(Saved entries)

+--

-- ==== Sys2Proof/Machine/Flags.lean ====
section
/-! DEFINITION. The flags and status words of the block: STATUS, ERROR, and the error codes
(10_state.md R21 to R34; 60_exceptions.md R250). -/

namespace Sys2Proof.Machine

/-- STATUS.BUSY: 1 exactly when `phase ≠ IDLE` (R26). -/
def busy (s : State) : Bool := decide (s.phase ≠ .idle)

/-- The 2-bit value of `phase` (R21). -/
def phaseBits : Phase → BitVec 2
  | .idle => 0#2
  | .tx => 1#2
  | .rx => 2#2

/-- The derived Boolean `xfer` of R22: the last accepted command is XFER. -/
def isXfer (s : State) : Bool := decide (s.lastOp = 8#4)

/-- One bit from a flag. -/
def flagBit (b : Bool) : BitVec 1 := BitVec.ofBool b

/-- The STATUS word as the host reads it (R25); reserved bits are 0 (R57). -/
def statusWord (s : State) : Word :=
  0#18 ++ phaseBits s.phase ++ s.lastOp ++ 0#3 ++ flagBit s.cmdRej ++ flagBit s.err ++ flagBit s.done
    ++ flagBit s.opened ++ flagBit (busy s)

/-- The ERROR word as the host reads it (R34). -/
def errorWord (s : State) : Word := 0#16 ++ s.excCode ++ s.errCode

/-- The errors a command can end with (R250). EXCEPTION_RESPONSE carries the exception code byte. -/
inductive ErrorCode where
  | portUnavailable
  | timeout
  | ioError
  | notOpen
  | crcMismatch
  | addressMismatch
  | exceptionResponse (code : Byte)
  | byteCountMismatch
  | frameTooShort
  | wrongRegisterCount
  | invalidSlaveAddress
  | illegalCommand
deriving DecidableEq, Repr

/-- The number of an error in ERROR.CODE (R250). -/
def codeNumber : ErrorCode → Byte
  | .portUnavailable => 0x01#8
  | .timeout => 0x02#8
  | .ioError => 0x03#8
  | .notOpen => 0x04#8
  | .crcMismatch => 0x10#8
  | .addressMismatch => 0x11#8
  | .exceptionResponse _ => 0x12#8
  | .byteCountMismatch => 0x13#8
  | .frameTooShort => 0x14#8
  | .wrongRegisterCount => 0x20#8
  | .invalidSlaveAddress => 0x30#8
  | .illegalCommand => 0x3F#8

/-- What `raise` leaves in ERROR.EXC_CODE: R12 writes it for EXCEPTION_RESPONSE alone (log 14). -/
def excAfter (e : ErrorCode) (old : Byte) : Byte :=
  match e with
  | .exceptionResponse code => code
  | .portUnavailable | .timeout | .ioError | .notOpen | .crcMismatch | .addressMismatch
  | .byteCountMismatch | .frameTooShort | .wrongRegisterCount | .invalidSlaveAddress | .illegalCommand => old

end Sys2Proof.Machine
end

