-- ==== Sys2Proof/Machine/Transport.lean ====
section
/-! DEFINITION. The exchange: EXCHANGE, XFER, the TX engine, the RX assembler and the serial timeout controller
(41_transport.md R164 to R178; 43_xfer.md R230, R231). -/

namespace Sys2Proof.Machine

/-- The start of an exchange (R164, R230): an empty response, a new timeout window, the first byte. -/
def startExchange (s : State) : State := { s with rxLen := 0#9, timer := 0#32, txIdx := 0 }

/-- EXCHANGE after its accept (R164). With nothing built it only receives. -/
def exchangeBody (s : State) : Result :=
  if !s.opened then .next (raiseError .notOpen s)
  else if s.txLen = 0#4 then .next { startExchange s with phase := .rx }
  else .next { startExchange s with phase := .tx }

/-- EXCHANGE (R164). -/
def execExchange (s : State) : Result := issue 4#4 exchangeBody s

/-- XFER after its accept (R230). -/
def xferBody (s : State) : Result :=
  if !s.opened then .next (raiseError .notOpen s)
  else if !addressOk s then .next (raiseError .invalidSlaveAddress s)
  else .next { startExchange (buildRequest s) with phase := .tx }

/-- XFER (R230). -/
def execXfer (s : State) : Result := issue 8#4 xferBody s

/-- `tx_valid` (R55): a byte is on offer. -/
def txValid (s : State) : Bool := decide (s.phase = .tx) && decide (s.txIdx < s.txLen.toNat)

/-- `tx_data` (R22, R55): the byte on offer. -/
def txData (s : State) : Byte := txBuf s s.txIdx

/-- The TX engine takes one accepted byte (R165). -/
def sendByte (s : State) : State :=
  { s with
    wireOut := s.wireOut ++ [txData s]
    txIdx := s.txIdx + 1
    phase := if s.txIdx + 1 = s.txLen.toNat then .rx else s.phase }

/-- A TxAccept event (R165, R167). -/
def txAccept (s : State) : Result :=
  if s.phase ≠ .tx then .next s
  else if txValid s then .next (sendByte s)
  else .fault .noByteOnOffer

/-- A TxError event (R166, R167). REG_N stays, in an XFER too (R46, R256); R252 says otherwise:
DESIGN CHOICE, log 24. -/
def txError (s : State) : Result :=
  if s.phase = .tx then .next (raiseError .ioError s) else .next s

/-- `complete(L)` (R169): 5 bytes when bit 7 of byte 1 is set, else 5 + byte 2. -/
def frameComplete (s : State) (len : Nat) : Bool :=
  (decide (2 ≤ len) && (rxBuf s 1).getLsbD 7 && decide (len = 5))
    || (decide (3 ≤ len) && !(rxBuf s 1).getLsbD 7 && decide (len = 5 + (rxBuf s 2).toNat))

/-- `frame_done` (R175): an XFER runs PARSE in this step (R231), an EXCHANGE finishes. -/
def frameDone (s : State) : Result := if isXfer s then parseBody s else .next (finish s)

/-- The RX assembler stores a byte at RXBUF[RX_LEN] (R168). -/
def storeRxByte (b : Byte) (s : State) : State :=
  { s with mem := s.mem.write (rxAddr s.rxLen.toNat) b, rxLen := s.rxLen + 1#9 }

/-- An RxByte event (R168, R170, R171). An error leaves REG_N, in an XFER too (R46, R256); R252 says
otherwise: DESIGN CHOICE, log 24. -/
def rxByte (b : Byte) (err : Bool) (s : State) : Result :=
  if s.phase ≠ .rx then .next s
  else if err then .next (raiseError .ioError s)
  else if rxBufSize ≤ s.rxLen.toNat then .fault (.noRxBufEntry s.rxLen.toNat)
  else
    let t := storeRxByte b s
    if frameComplete t t.rxLen.toNat then frameDone t else .next t

/-- A Tick event (R172, R173). A timeout leaves REG_N, in an XFER too (R46, R256); R252 says otherwise: DESIGN
CHOICE, log 24. -/
def tick (s : State) : Result :=
  if s.phase = .idle then .next s
  else
    let t := { s with timer := s.timer + 1#32 }
    if t.timer = t.timeoutTicks then .next (raiseError .timeout t) else .next t

/-- A TxAccept as an item of the script. -/
def txAcceptItem : Input := .event .txAccept

/-- A byte received without error as an item of the script (R104). -/
def rxByteItem (b : Byte) : Input := .event (.rxByte b false)

/-- Bytes on the line without error (R104): the first is the RxByte event of this step, and the others stand first in the
script, each the event of a later step (R13, log 2). -/
def receiveBytes : List Byte → State → Result
  | [], s => .next s
  | b :: bs, s => rxByte b false (nextDraw { s with input := bs.map rxByteItem ++ s.input })

/-- The PHY takes `n` bytes (R104 `TXACK×n`): one TxAccept is the event of this step, and the others stand first in the
script, each the event of a later step (R13, log 2). -/
def acceptBytes : Nat → State → Result
  | 0, s => .next s
  | n + 1, s => txAccept (nextDraw { s with input := List.replicate n txAcceptItem ++ s.input })

end Sys2Proof.Machine
end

+--

Exercise instructions - Would you copy exactly the lines from the one that contains "script (R104). -/" through the final line of the records above, including both?

Exercise answer -
/-- A byte received without error as an item of the script (R104). -/
def rxByteItem (b : Byte) : Input := .event (.rxByte b false)

/-- Bytes on the line without error (R104): the first is the RxByte event of this step, and the others stand first in the
script, each the event of a later step (R13, log 2). -/
def receiveBytes : List Byte → State → Result
  | [], s => .next s
  | b :: bs, s => rxByte b false (nextDraw { s with input := bs.map rxByteItem ++ s.input })

/-- The PHY takes `n` bytes (R104 `TXACK×n`): one TxAccept is the event of this step, and the others stand first in the
script, each the event of a later step (R13, log 2). -/
def acceptBytes : Nat → State → Result
  | 0, s => .next s
  | n + 1, s => txAccept (nextDraw { s with input := List.replicate n txAcceptItem ++ s.input })

end Sys2Proof.Machine
end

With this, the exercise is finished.